Problem to solve:
Among the entries below, find the lines that contain the string "ruleSubscribing". State only how many there are.

[Dataset records — start]

-- ==== Sys2Proof/Machine/Sequencer.lean ====
section
/-! DEFINITION. The flow-control sequencer FCS: the rule of each state (42_flow_control.md R91 to R102). An input a rule
does not read has no effect in its state (R103). -/

namespace Sys2Proof.Machine

/-- The sequencer's `STATE <- st` as the last act of a rule. -/
def thenMoveTo (o : Host.Outcome State Fault Refusal) (st : SeqState) : Host.Outcome State Fault Refusal :=
  andThen o fun t => .next (t.moveTo st)

/-- R92, CONNECTING. -/
def ruleConnecting (s : State) : Host.Outcome State Fault Refusal :=
  match s.input.connRsp with
  | .ok => .next ({ s with connUp := true }.emitSubscribe.moveTo .subscribing)
  | .err => .next (s.raiseFail s .connectionError)
  | .none => .next s

/-- R93: an ERR on a source whose answer is awaited. A source already answered OK is awaited no more, and an unawaited
answer is ignored (R55; 92_eei_decisions.md D21, 93_implementation_defined.md item 20; DEDUCED, log 29). -/
def State.subFails (s : State) : Bool :=
  (s.input.subRsp0 == .err && !s.subOk.getLsbD 0) || (s.input.subRsp1 == .err && !s.subOk.getLsbD 1)

/-- R93: the SUB_OK bits after the answers of this cycle; an OK for a source already set changes nothing. -/
def State.subOkNext (s : State) : BitVec 2 :=
  s.subOk ||| BitVec.ofBool (s.input.subRsp1 == .ok) ++ BitVec.ofBool (s.input.subRsp0 == .ok)

/-- R93, SUBSCRIBING: an ERR on either source wins. -/
def ruleSubscribing (s : State) : Host.Outcome State Fault Refusal :=
  if s.subFails then .next (s.raiseFail s .subscriptionError)
  else
    let t := { s with subOk := s.subOkNext }
    .next (if s.subOkNext = 0b11#2 then t.moveTo .connected else t)

/-- R94, CONNECTED. -/
def ruleConnected (s : State) : Host.Outcome State Fault Refusal := thenMoveTo (execReset1 s) .resetWr1

/-- R95, RESET_WR1. -/
def ruleResetWr1 (s : State) : Host.Outcome State Fault Refusal :=
  match s.input.txDone with
  | .ok => .next ({ s with timer := 0 }.moveTo .resetSettle)
  | .err => .next (s.raiseFail s .transportWriteError)
  | .none => .next s

/-- `TIMER + 1 >= LIMIT`, on naturals (R80, R96, R100). -/
def State.expires (s : State) (limit : Half) : Bool := limit.toNat ≤ s.timer.toNat + 1

/-- `TIMER <- TIMER + 1` (R96, R100). -/
def State.countTick (s : State) : State := { s with timer := s.timer + 1 }

/-- R96, RESET_SETTLE. -/
def ruleResetSettle (s : State) : Host.Outcome State Fault Refusal :=
  if s.input.tick then
    if s.expires s.settleDelay then thenMoveTo (execReset2 s.countTick) .resetWr2 else .next s.countTick
  else .next s

/-- R97, RESET_WR2. -/
def ruleResetWr2 (s : State) : Host.Outcome State Fault Refusal :=
  match s.input.txDone with
  | .ok => .next ({ s with idx := 0 }.moveTo .xferSend)
  | .err => .next (s.raiseFail s .transportWriteError)
  | .none => .next s

/-- R98, XFER_SEND: issue DATA with IDX, N and chunk(IDX); out of range, the failure entry has moved STATE. -/
def ruleXferSend (s : State) : Host.Outcome State Fault Refusal :=
  andThen (execData s.idx s.nchunk (s.chunk s.idx.toNat) s) fun t =>
    .next (if inRange s.idx s.nchunk then t.moveTo .xferWr else t)

/-- R99, XFER_WR. -/
def ruleXferWr (s : State) : Host.Outcome State Fault Refusal :=
  match s.input.txDone with
  | .ok => .next ({ s with timer := 0 }.moveTo .xferWait)
  | .err => .next (s.raiseFail s .transportWriteError)
  | .none => .next s

/-- R100's acknowledgment: latched, or in this cycle. -/
def State.acked (s : State) : Bool := s.ackLatch || s.input.ackIn

/-- R100, XFER_WAIT: the acknowledgment wins over the tick. `IDX = N - 1` is compared as `IDX + 1 = N` (log 17). -/
def ruleXferWait (s : State) : Host.Outcome State Fault Refusal :=
  if s.acked then
    if s.idx.toNat + 1 = s.nchunk.toNat then thenMoveTo (execFinalize s) .finWr1
    else .next ({ s with idx := s.idx + 1 }.moveTo .xferSend)
  else if s.input.tick then
    .next (if s.expires s.ackTimeout then s.countTick.raiseFail s .ackTimeout else s.countTick)
  else .next s

/-- R101, FIN_WR1. -/
def ruleFinWr1 (s : State) : Host.Outcome State Fault Refusal :=
  match s.input.txDone with
  | .ok => thenMoveTo (execFinalize s) .finWr2
  | .err => .next (s.raiseFail s .transportWriteError)
  | .none => .next s

/-- R102, FIN_WR2. -/
def ruleFinWr2 (s : State) : Host.Outcome State Fault Refusal :=
  match s.input.txDone with
  | .ok => .next s.complete
  | .err => .next (s.raiseFail s .transportWriteError)
  | .none => .next s

/-- R88: the rule of state `st`, the STATE at the start of the cycle; the stable states run none (R91). -/
def sequencerRule (st : SeqState) (s : State) : Host.Outcome State Fault Refusal :=
  match st with
  | .idle => .next s
  | .connecting => ruleConnecting s
  | .subscribing => ruleSubscribing s
  | .connected => ruleConnected s
  | .resetWr1 => ruleResetWr1 s
  | .resetSettle => ruleResetSettle s
  | .resetWr2 => ruleResetWr2 s
  | .xferSend => ruleXferSend s
  | .xferWr => ruleXferWr s
  | .xferWait => ruleXferWait s
  | .finWr1 => ruleFinWr1 s
  | .finWr2 => ruleFinWr2 s
  | .completed => .next s
  | .failed => .next s

end Sys2Proof.Machine
end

[Dataset records — finish]

Task answer:
2